Collected data:
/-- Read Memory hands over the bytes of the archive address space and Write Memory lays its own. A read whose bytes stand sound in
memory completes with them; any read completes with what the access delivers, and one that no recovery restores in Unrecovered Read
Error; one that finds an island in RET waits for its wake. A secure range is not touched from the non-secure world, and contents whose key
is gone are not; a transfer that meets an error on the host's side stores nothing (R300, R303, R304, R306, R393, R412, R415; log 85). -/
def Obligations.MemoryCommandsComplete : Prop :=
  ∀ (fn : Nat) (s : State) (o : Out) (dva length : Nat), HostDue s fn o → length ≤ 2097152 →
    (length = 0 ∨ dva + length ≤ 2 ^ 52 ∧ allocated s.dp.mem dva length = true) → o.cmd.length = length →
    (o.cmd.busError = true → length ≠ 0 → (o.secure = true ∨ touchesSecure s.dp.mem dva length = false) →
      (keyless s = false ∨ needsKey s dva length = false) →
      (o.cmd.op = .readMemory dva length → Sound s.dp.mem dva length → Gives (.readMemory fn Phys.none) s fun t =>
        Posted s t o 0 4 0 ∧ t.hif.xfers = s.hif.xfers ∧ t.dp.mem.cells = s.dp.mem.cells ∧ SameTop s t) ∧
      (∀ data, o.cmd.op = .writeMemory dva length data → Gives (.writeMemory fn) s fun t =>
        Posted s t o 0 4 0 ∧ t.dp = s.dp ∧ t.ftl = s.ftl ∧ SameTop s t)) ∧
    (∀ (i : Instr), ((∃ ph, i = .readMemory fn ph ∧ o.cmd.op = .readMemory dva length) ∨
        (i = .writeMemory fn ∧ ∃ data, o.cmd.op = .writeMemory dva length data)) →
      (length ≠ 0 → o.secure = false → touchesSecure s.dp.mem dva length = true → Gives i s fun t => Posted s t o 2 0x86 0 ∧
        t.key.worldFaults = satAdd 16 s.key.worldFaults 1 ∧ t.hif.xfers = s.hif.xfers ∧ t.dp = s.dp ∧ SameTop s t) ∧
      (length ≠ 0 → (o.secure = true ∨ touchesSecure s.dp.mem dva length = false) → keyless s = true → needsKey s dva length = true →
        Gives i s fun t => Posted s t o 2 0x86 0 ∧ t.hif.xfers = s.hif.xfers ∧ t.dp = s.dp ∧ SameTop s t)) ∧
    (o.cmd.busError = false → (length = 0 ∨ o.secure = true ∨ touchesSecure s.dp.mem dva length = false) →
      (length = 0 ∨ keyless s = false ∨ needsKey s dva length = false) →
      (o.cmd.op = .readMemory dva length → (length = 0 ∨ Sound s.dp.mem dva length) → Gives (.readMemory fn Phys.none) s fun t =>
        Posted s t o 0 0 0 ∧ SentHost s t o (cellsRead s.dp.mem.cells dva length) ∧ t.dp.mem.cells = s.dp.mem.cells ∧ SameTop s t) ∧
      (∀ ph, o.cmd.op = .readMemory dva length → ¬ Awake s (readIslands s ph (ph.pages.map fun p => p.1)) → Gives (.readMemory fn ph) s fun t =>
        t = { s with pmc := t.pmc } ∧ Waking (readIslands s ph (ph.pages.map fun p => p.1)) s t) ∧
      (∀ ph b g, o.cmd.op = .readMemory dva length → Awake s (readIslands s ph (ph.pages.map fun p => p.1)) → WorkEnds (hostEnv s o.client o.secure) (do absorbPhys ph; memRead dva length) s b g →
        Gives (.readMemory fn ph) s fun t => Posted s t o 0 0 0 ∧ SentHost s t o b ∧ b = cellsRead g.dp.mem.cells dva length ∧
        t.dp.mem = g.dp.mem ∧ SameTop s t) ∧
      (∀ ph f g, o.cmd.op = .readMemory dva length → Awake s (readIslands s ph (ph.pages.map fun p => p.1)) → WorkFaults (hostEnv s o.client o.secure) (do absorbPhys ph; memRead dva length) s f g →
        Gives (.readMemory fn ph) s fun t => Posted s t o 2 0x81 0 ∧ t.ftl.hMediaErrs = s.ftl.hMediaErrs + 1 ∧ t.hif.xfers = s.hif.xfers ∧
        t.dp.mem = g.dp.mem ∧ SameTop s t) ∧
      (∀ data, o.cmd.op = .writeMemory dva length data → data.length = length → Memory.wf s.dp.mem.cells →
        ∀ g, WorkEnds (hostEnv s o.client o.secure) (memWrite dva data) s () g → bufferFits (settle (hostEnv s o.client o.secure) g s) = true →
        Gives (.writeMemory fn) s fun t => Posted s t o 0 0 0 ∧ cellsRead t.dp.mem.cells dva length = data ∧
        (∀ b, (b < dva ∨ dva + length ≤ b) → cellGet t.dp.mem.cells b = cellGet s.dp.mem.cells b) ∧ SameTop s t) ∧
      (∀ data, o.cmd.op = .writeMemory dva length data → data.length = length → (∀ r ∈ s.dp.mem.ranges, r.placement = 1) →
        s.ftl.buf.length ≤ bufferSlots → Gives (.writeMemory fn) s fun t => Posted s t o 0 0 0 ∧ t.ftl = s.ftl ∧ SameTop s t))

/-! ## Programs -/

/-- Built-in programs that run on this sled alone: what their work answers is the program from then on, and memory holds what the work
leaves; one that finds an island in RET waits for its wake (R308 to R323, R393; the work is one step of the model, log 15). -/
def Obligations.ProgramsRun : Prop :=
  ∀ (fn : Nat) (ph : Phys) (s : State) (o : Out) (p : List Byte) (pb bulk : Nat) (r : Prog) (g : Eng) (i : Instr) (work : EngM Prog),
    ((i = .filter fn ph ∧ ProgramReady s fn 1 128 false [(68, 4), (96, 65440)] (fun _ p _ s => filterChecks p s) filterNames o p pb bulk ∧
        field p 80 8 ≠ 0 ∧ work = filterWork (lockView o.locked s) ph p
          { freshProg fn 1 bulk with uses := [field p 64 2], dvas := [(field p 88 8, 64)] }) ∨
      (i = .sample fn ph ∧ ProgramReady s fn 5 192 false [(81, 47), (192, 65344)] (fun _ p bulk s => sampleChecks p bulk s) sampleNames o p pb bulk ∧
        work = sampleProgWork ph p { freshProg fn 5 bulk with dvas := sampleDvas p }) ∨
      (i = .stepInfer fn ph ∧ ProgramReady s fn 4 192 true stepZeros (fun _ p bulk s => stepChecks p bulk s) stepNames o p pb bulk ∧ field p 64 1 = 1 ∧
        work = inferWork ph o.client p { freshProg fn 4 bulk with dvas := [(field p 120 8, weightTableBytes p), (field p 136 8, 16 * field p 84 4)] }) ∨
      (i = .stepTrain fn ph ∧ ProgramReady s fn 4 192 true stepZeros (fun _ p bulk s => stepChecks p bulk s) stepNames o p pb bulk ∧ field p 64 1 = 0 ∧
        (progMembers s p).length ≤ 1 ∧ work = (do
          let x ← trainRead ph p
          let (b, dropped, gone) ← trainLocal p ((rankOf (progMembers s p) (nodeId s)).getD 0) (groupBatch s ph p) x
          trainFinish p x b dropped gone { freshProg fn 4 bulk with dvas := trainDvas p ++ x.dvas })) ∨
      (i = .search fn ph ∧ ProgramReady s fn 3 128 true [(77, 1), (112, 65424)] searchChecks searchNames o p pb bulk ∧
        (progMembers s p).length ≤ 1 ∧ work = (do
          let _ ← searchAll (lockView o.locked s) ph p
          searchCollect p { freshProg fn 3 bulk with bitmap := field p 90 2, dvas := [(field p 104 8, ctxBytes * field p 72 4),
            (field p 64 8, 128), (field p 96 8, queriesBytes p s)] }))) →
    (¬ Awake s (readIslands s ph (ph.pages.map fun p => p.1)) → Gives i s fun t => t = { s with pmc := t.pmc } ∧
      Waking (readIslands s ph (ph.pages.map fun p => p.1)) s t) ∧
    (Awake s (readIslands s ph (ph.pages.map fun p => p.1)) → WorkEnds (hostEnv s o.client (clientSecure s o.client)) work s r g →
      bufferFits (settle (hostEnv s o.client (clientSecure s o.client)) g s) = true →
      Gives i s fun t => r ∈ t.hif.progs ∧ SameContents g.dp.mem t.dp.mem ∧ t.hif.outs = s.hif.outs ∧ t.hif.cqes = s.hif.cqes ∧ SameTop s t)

* _WHAT TO DO_: All lines from the one containing "freshProg fn 3" through the final line of the records above are to be set down exactly, and no other line is to appear.

* _OUTPUT OF THE TASK_:
          searchCollect p { freshProg fn 3 bulk with bitmap := field p 90 2, dvas := [(field p 104 8, ctxBytes * field p 72 4),
            (field p 64 8, 128), (field p 96 8, queriesBytes p s)] }))) →
    (¬ Awake s (readIslands s ph (ph.pages.map fun p => p.1)) → Gives i s fun t => t = { s with pmc := t.pmc } ∧
      Waking (readIslands s ph (ph.pages.map fun p => p.1)) s t) ∧
    (Awake s (readIslands s ph (ph.pages.map fun p => p.1)) → WorkEnds (hostEnv s o.client (clientSecure s o.client)) work s r g →
      bufferFits (settle (hostEnv s o.client (clientSecure s o.client)) g s) = true →
      Gives i s fun t => r ∈ t.hif.progs ∧ SameContents g.dp.mem t.dp.mem ∧ t.hif.outs = s.hif.outs ∧ t.hif.cqes = s.hif.cqes ∧ SameTop s t)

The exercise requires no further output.